So today another subject came to me and I hung on to it. This past summer I wasn't sure how I would do with the no driving thing. For three months. Turns out I did ok. If I needed to go anywhere, Scott took me. He said that he wished my backseat driver's license would have been voluntarily surrendered, too. I learned I love being home. At the end of the summer it was a surreal feeling to get my license again. Thirty-two years after my first one. And yes, I drove home from the DMV.
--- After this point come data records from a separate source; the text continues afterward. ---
theorem State.remoteStep_kept {s0 s : State} (lane : Nat) (slot : Nat) (rejects : Nat) (hk0 : Kept s0 s) :
    Kept s0 (State.remoteStep s lane slot rejects) := by
  unfold State.remoteStep
  repeat' first
    | with_reducible assumption | (intro x; have hx : Kept s0 x := ?hk; clear_value x; case' hk => subst x)
    | (intro x; subst x) | intro _ | with_reducible apply Kept.ite | with_reducible apply KeptP.ite
    | (rewrite [pairP_eq]; with_reducible refine KeptP.mk ?_) | with_reducible apply State.bump_kept
    | with_reducible apply State.finishParent_kept | with_reducible apply State.resolve_kept
    | with_reducible apply State.modLane_kept | with_reducible apply State.sendAdj_kept
    | with_reducible apply State.request_kept | with_reducible apply State.laneFault_kept
    | (rewrite [State.mk_eq_ofB]; with_reducible refine Kept.upd ?_)
    | with_reducible refine Kept.of_fst (by assumption) ?_ | with_reducible apply KeptP.fst | lift_lets -underBinder
    | dsimp -zeta only | split

theorem State.adjResponse_kept {s0 s : State} (die : Nat) (req : Nat) (r : AdjResp) (hk0 : Kept s0 s) :
    Kept s0 (State.adjResponse s die req r) := by
  unfold State.adjResponse
  repeat' first
    | with_reducible assumption | (intro x; have hx : Kept s0 x := ?hk; clear_value x; case' hk => subst x)
    | (intro x; subst x) | intro _ | with_reducible apply Kept.ite | with_reducible apply State.laneFault_kept
    | with_reducible apply State.dealSeeds_kept | with_reducible apply State.modLane_kept
    | with_reducible apply State.remoteStep_kept | (rewrite [State.mk_eq_ofB]; with_reducible refine Kept.upd ?_)
    | lift_lets -underBinder | dsimp -zeta only | split

theorem State.adjRefused_kept {s0 s : State} (die : Nat) (req : Nat) (code : Nat) (answer : Nat) (hk0 : Kept s0 s) :
    Kept s0 (State.adjRefused s die req code answer) := by
  unfold State.adjRefused
  repeat' first
    | with_reducible assumption | with_reducible apply State.laneFault_kept
    | with_reducible apply State.dealSeeds_kept | split

theorem State.adjTimeout_kept {s0 s : State} (die : Nat) (req : Nat) (hk0 : Kept s0 s) :
    Kept s0 (State.adjTimeout s die req) := by
  unfold State.adjTimeout
  repeat' first
    | with_reducible assumption | (intro x; have hx : Kept s0 x := ?hk; clear_value x; case' hk => subst x)
    | (intro x; subst x) | intro _ | with_reducible apply Kept.ite | with_reducible apply KeptP.ite
    | (rewrite [pairP_eq]; with_reducible refine KeptP.mk ?_) | with_reducible apply State.laneFault_kept
    | with_reducible apply State.dealSeeds_kept | with_reducible apply State.bump_kept
    | with_reducible apply State.resolve_kept | with_reducible apply State.modLane_kept
    | with_reducible apply State.sendAdj_kept | with_reducible apply State.request_kept
    | (rewrite [State.mk_eq_ofB]; with_reducible refine Kept.upd ?_)
    | with_reducible refine Kept.of_fst (by assumption) ?_ | with_reducible apply KeptP.fst | lift_lets -underBinder
    | dsimp -zeta only | split

theorem State.sendNeg_kept {s0 s : State} (die : Nat) (device : Nat) (g : Nat) (code : Nat) (request : Nat) (hk0 : Kept s0 s) :
    Kept s0 (State.sendNeg s die device g code request) := by
  unfold State.sendNeg
  repeat' first
    | with_reducible assumption | with_reducible apply State.sendMsg_kept | with_reducible apply State.request_kept
    | split

theorem State.refuseHearth_kept {s0 s : State} (die : Nat) (g : Nat) (device : Nat) (off : Nat) (request : Nat) (hk0 : Kept s0 s) :
    Kept s0 (State.refuseHearth s die g device off request) := by
  unfold State.refuseHearth
  repeat' first
    | with_reducible assumption | with_reducible apply State.record_kept | with_reducible apply State.sendNeg_kept
    | with_reducible apply State.request_kept | split

theorem State.serveFail_kept {s0 s : State} (die : Nat) (o : Origin) (request : Nat) (opcode : Nat) (x1 : Bark Unit) (hk0 : Kept s0 s) :
    Kept s0 (State.serveFail s die o request opcode x1) := by
  unfold State.serveFail
  repeat' first
    | with_reducible assumption | with_reducible apply State.sendMsg_kept | with_reducible apply State.request_kept
    | with_reducible apply State.dropStale_kept | with_reducible apply State.sendNeg_kept | split

theorem State.holdServe_kept {s0 s : State} (h : HeldServe) (hk0 : Kept s0 s) :
    Kept s0 (State.holdServe s h) := by
  unfold State.holdServe
  repeat' first
    | with_reducible assumption | with_reducible apply State.serve_kept
    | (rewrite [State.mk_eq_ofB]; with_reducible refine Kept.upd ?_) | dsimp -zeta only | split

theorem State.adjRange_kept {s0 s : State} (die : Nat) (o : Origin) (r : AdjRange) (again : Bool) (hk0 : Kept s0 s) :
    Kept s0 (State.adjRange s die o r again) := by
  unfold State.adjRange
  repeat' first
    | with_reducible assumption | (intro x; have hx : Kept s0 x := ?hk; clear_value x; case' hk => subst x)
    | (intro x; subst x) | intro _ | with_reducible apply Kept.ite | with_reducible apply KeptP.ite
    | (rewrite [pairP_eq]; with_reducible refine KeptP.mk ?_) | with_reducible apply State.dropStale_kept
    | with_reducible apply State.refuseHearth_kept | with_reducible apply State.request_kept
    | with_reducible apply State.spend_kept | with_reducible apply State.holdServe_kept
    | with_reducible apply State.readList_kept | with_reducible apply State.serveFail_kept
    | with_reducible apply State.sendMsg_kept | with_reducible refine Kept.of_fst (by assumption) ?_
    | with_reducible apply KeptP.fst | lift_lets -underBinder | dsimp -zeta only | split

theorem State.adjPick_kept {s0 s : State} (die : Nat) (o : Origin) (r : AdjPick) (again : Bool) (hk0 : Kept s0 s) :
    Kept s0 (State.adjPick s die o r again) := by
  unfold State.adjPick
  repeat' first
    | with_reducible assumption | (intro x; have hx : Kept s0 x := ?hk; clear_value x; case' hk => subst x)
    | (intro x; subst x) | intro _ | with_reducible apply Kept.ite | with_reducible apply KeptP.ite
    | (rewrite [pairP_eq]; with_reducible refine KeptP.mk ?_) | with_reducible apply State.dropStale_kept
    | with_reducible apply State.refuseHearth_kept | with_reducible apply State.request_kept
    | with_reducible apply State.spend_kept | with_reducible apply State.holdServe_kept
    | with_reducible apply State.readList_kept | with_reducible apply State.serveFail_kept
    | with_reducible apply State.readEdges_kept | with_reducible apply State.sendMsg_kept
    | with_reducible refine Kept.of_fst (by assumption) ?_ | with_reducible apply KeptP.fst | lift_lets -underBinder
    | dsimp -zeta only | split

theorem State.refuseSmp_kept {s0 s : State} (q : Nat) (i : Nat) (k : Nat) (code : Nat) (hk0 : Kept s0 s) :
    Kept s0 (State.refuseSmp s q i k code) := by
  unfold State.refuseSmp
  repeat' first
    | with_reducible assumption | with_reducible apply State.smpRecord_kept | with_reducible apply State.complete_kept
    | with_reducible apply State.badCommand_kept | split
I needed to take a break from my blog and let my brain reboot. My mind was a little foggy. Every once and a while I couldn't find the right word. One day I kept saying grocery when I meant to say jewelry. A small thing I know, but frustrating all the same. I hardly have any of this anymore. Like my doctor said, I'll be more sensitive to these little blips than most, but it's normal and I'm fine.
I may have become part sloth. And I loved it! I loved having people come to visit me. And having people pick me up and take me places. I loved purging the house with Scott and Gracie. I loved Netflix. I saw Luke Bryan and Bruno Mars in concert. I spent time with my beautiful, silly forever friends. I enjoyed the fruits of our garden. I met two of my favorite authors. The Minimalists. I put my hand out to shake theirs and got hugs instead. I was absolutely giddy over the moon. And my husband was an absolute sport. He took me to the book signing. He got hugs, too.
I'm up and running. Reboot and updates complete. I'm feeling renewed. Until the other day when I told Gracie I'd be ready in just a few minutes. I needed to jump in the refrigerator and I'd be ready to go. Of course I meant shower, but I happened to be a little tired and putting the milk back in the refrigerator. Small blip. It's good to be back.